Onderzoek van de zaak
Dit vonnis is gewezen naar aanleiding van het onderzoek op de terechtzitting van 26 mei 2009.
De tenlastelegging
Aan verdachte is ten laste gelegd dat:
hij op of omstreeks 12 januari 2009 te Hierden, gemeente Harderwijk,
tezamen en in vereniging met een ander of anderen, althans alleen,
met het oogmerk van wederrechtelijke toeëigening heeft weggenomen 5.940 euro,
althans enig geldbedrag,in elk geval enig goed, geheel of ten dele
toebehorende aan Sauna en Beauty Resort de Zwaluwhoeve, in elk geval aan een
ander of anderen dan aan verdachte en/of zijn mededader(s),
welke diefstal werd voorafgegaan en/of vergezeld en/of gevolgd van geweld
en/of bedreiging met geweld tegen [slachtoffer],gepleegd met het oogmerk om
die diefstal voor te bereiden en/of gemakkelijk te maken en/of om bij
betrapping op heterdaad aan zichzelf en/of aan (een) andere deelnemer(s) aan
voormeld misdrijf de vlucht mogelijk te maken, en/of het bezit van het
gestolene te verzekeren,
welk geweld en/of welke bedreiging met geweld hierin bestond(en) dat verdachte
en/of één of meer van zijn mededaders
- een bivakmuts droeg(en) en/of
- een vuurwapen, althans een op een vuurwapen gelijkend voorwerp
(met gestrekte arm) op voornoemde [slachtoffer] heeft/hebben gericht en/of
- die [slachtoffer] (daarbij) dreigend de woorden heeft/hebben toegevoegd
"Geld nu, nu" althans woorden van gelijke aard of strekking en/of
- bij voornoemde [slachtoffer] een sealbag/afstortzakje gevuld met geld uit de
handen heeft/hebben gerukt en/of
- van de auto van voornoemde [slachtoffer] een band heeft/hebben lekgestoken en/of
- van de auto van het [beveiligingsbedrijf] een band heeft/hebben
lekgestoken.
Overwegingen ten aanzien van het bewijs1
A. Inleiding
Op maandag 12 januari 2009 tussen 23.00 en 23.05 uur vond een diefstal met geweld plaats nabij de vestiging van de Rabobank aan de Ruimelsweg te Hierden, gemeente Harderwijk. Een medewerkster van De Zwaluwhoeve (Sauna & Beauty Resort) was tezamen met een beveiligingsmedewerker voornemens de dagopbrengst te storten bij de bank. Door een man met bivakmuts werd onder bedreiging met een vuurwapen een sealbag met daarin de dagopbrengst van de medewerkster afgenomen. Een tweede persoon met bivakmuts heeft banden van de twee auto's van de medewerkster van De Zwaluwhoeve en de beveiligingsmedewerker lek gestoken.
Vanaf 19 januari 2009 heeft - naar achteraf uit onderzoek is gebleken - [naam1] telefonisch contact opgenomen met de directie van De Zwaluwhoeve met de mededeling dat hij tegen betaling informatie over de betreffende overval wilde verschaffen. Ook heeft [naam1] ten overstaan van de politie gemeld dat hij wist wie de dader van de genoemde overval is. Hij heeft de naam van ene [voornaam verdachte] genoemd, die in café [bedrijfsnaam2] te Harderwijk grof geld uitgaf.
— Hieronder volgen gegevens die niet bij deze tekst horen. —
/-- One core. `bars` marks the 16-byte blocks of its banks that hold barrier objects (R89, R192); `lru` lists the lines of each
sampling set of L1 with its shadow tags, the latest first (R320); `ahead` is the walk-ahead TLB of the Latch engine (R339). -/
structure Core where
  tiles : Tbl Tile
  accs : Tbl Accum
  banks : Tbl Bank
  spad : Tbl Byte
  spadB : Tbl Bound
  bars : Tbl Bool
  bad : List BadCell
  queues : Tbl (List LReq)
  kicks : List Kick
  turn : Nat
  l1 : Tbl L1Line
  gained : Nat
  spare : Nat
  lru : Tbl (List Nat)
  sram : Sram
  lastInterval : Nat
  tlb : List Tlb
  ahead : List Tlb
  seqNext : Nat
  pipes : Tbl Nat
  clock : Tbl Nat
  deriving DecidableEq, Repr

/-- A tile that nothing has written (DESIGN CHOICE, log 4). -/
def Tile.zero : Tile := ⟨[], [], none⟩
/-- An accumulator that nothing has written since reset: zeros, exact bounds, shape 16 x 16 (R210). -/
def Accum.zero : Accum := ⟨[], [], false, 0, false, 0, 0, none⟩
/-- A bank after reset: CORESRAM reads 0, state L1 and not waking (R322). -/
def Bank.reset : Bank := ⟨.l1, false, 0⟩
/-- A core after reset. -/
def Core.reset : Core :=
  { tiles := [], accs := [], banks := [], spad := [], spadB := [], bars := [], bad := [], queues := [], kicks := [], turn := 0, l1 := [], gained := 0,
    spare := 0, lru := [], sram := Sram.reset, lastInterval := 0, tlb := [], ahead := [], seqNext := 0, pipes := [], clock := [] }

/-! ### Dies (spec 12, 14, 16, 18, 19, 22) -/

/-- Die L2 line states (R326). -/
inductive L2St where
  | i | s | e | m
  deriving DecidableEq, Repr

/-- A lease that has not yet expired or been returned (R260, R262): core, expiry, and whether a write has waited on it. -/
structure Lease where
  core : Nat
  expiry : Nat
  hit : Bool
  deriving DecidableEq, Repr

/-- What a die L2 keeps for a line (R261, R262, R326, R372): state, lease horizon, grants since it was last reached,
predictor class, leases, and for host lines the states of the two halves. -/
structure L2Line where
  st : L2St
  horizon : Nat
  grants : Nat
  cls : Nat
  leases : List Lease
  halves : L2St × L2St
  deriving DecidableEq, Repr

/-- A line no die holds: predictor class 1 (R262). -/
def L2Line.none : L2Line := ⟨.i, 0, 0, 1, [], (.i, .i)⟩

/-- Power states (R391). -/
inductive Power where
  | a0 | a1 | a2 | a3
  deriving DecidableEq, Repr

/-- Tumbler events (R364): a subtraction from an object, or a STATUS write of a request that names the object. -/
inductive TEvent where
  | sub (bar n : Nat)
  | status (bar off : Nat) (value : Word)
  deriving DecidableEq, Repr

/-- What the Tumbler does with the events aimed at a pack: journals those of parked objects while the pack is resident, or is
SAVED or RESTORING (R364, R366, R367). -/
inductive TState where
  | parking | saved | restoring
  deriving DecidableEq, Repr

/-- What the Tumbler holds for a pack (R364, R366, R367): context, pack, core and PSLOT at save, pack record address, state,
objects parked, journal in arrival order, banks held at save. -/
structure Redirect where
  ctx : BitVec 8
  pack : PackId
  core : Nat
  pslot : Nat
  record : Word
  state : TState
  parked : List Nat
  journal : List TEvent
  banks : Nat
  deriving DecidableEq, Repr

/-- A context's slice on a die (R296): start, length in ticks, expired, first placement. -/
structure Slice where
  ctx : BitVec 8
  start : Nat
  len : Nat
  expired : Bool
  first : Nat
  deriving DecidableEq, Repr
De ouders van verdachte meldden zich op 20 januari 2009 bij de politie met het vermoeden dat hun zoon betroken was bij de overval bij de Rabobank te Hierden op 12 januari 2009.
B. Standpunt van het openbaar ministerie
De officier van justitie heeft zich op het standpunt gesteld dat het feit wettig en overtuigend bewezen kan worden.
Daartoe heeft hij onder meer betoogd dat door aangeefster en getuige [getuige1] een bivakmuts is gezien bij de overval, dat getuige [getuige2] zegt dat hij de muts van verdachte bij zich moest houden terwijl verdachte dat laatste ontkent. Ook ontkent verdachte de aanwezigheid van een bivakmuts in zijn kamer in de ouderlijke woning, waar verdachtes moeder heeft verklaard dat zij een (nieuwe) bivakmuts vond op de avond van de overval.
Voorts heeft de officier van justitie betoogd dat verdachte na de overval de beschikking had over veel geld. De vader van verdachte en enkele vrienden hebben verklaard dat verdachte niet kon sparen. Opvallend is dat de moeder van verdachte in verdachtes kamer opeens geld ontdekt, te weten 33 briefjes van € 50,-. Verdachte heeft naar zijn zeggen veel overgewerkt. Ook schaamt hij zich tegenover vrienden voor zijn spaargeld. De officier van justitie acht die verklaringen niet aannemelijk.
Dan is voor officier van justitie de belastende verklaring van [getuige3] van belang, inhoudende dat verdachte de overval gepleegd heeft. [getuige3] is erg verliefd op verdachte, wat voor de officier aanleiding is om niet te twijfelen aan haar verklaring. Voorts zijn er de verklaring van [naam2] dat verdachte wel eens jongens had benaderd om mee te doen aan een overval, en de verklaring van getuige [getuige4] dat verdachte heeft gezegd dat hij dom is geweest.
Ten slotte acht de officier van justitie het alibi van verdachte niet geloofwaardig. Pas ter terechtzitting heeft verdachte verklaard dat hij de avond van 12 januari 2009 alleen in de schuur (van zijn vader, nabij hun woning) is geweest. Zijn eerdere verklaringen dat hij met [getuige5] naar Ermelo is gegaan dan wel dat hij een afspraak had met de reclassering om 21.00 uur, kloppen niet met de verklaringen van genoemde [getuige5] en getuige [getuige6]. Ook klopt verdachtes verklaring niet met die van zijn moeder dat hij rond 22.30 - 22.45 uur thuis kwam en dat zijn moeder niet pas om 23.00 naar bed ging.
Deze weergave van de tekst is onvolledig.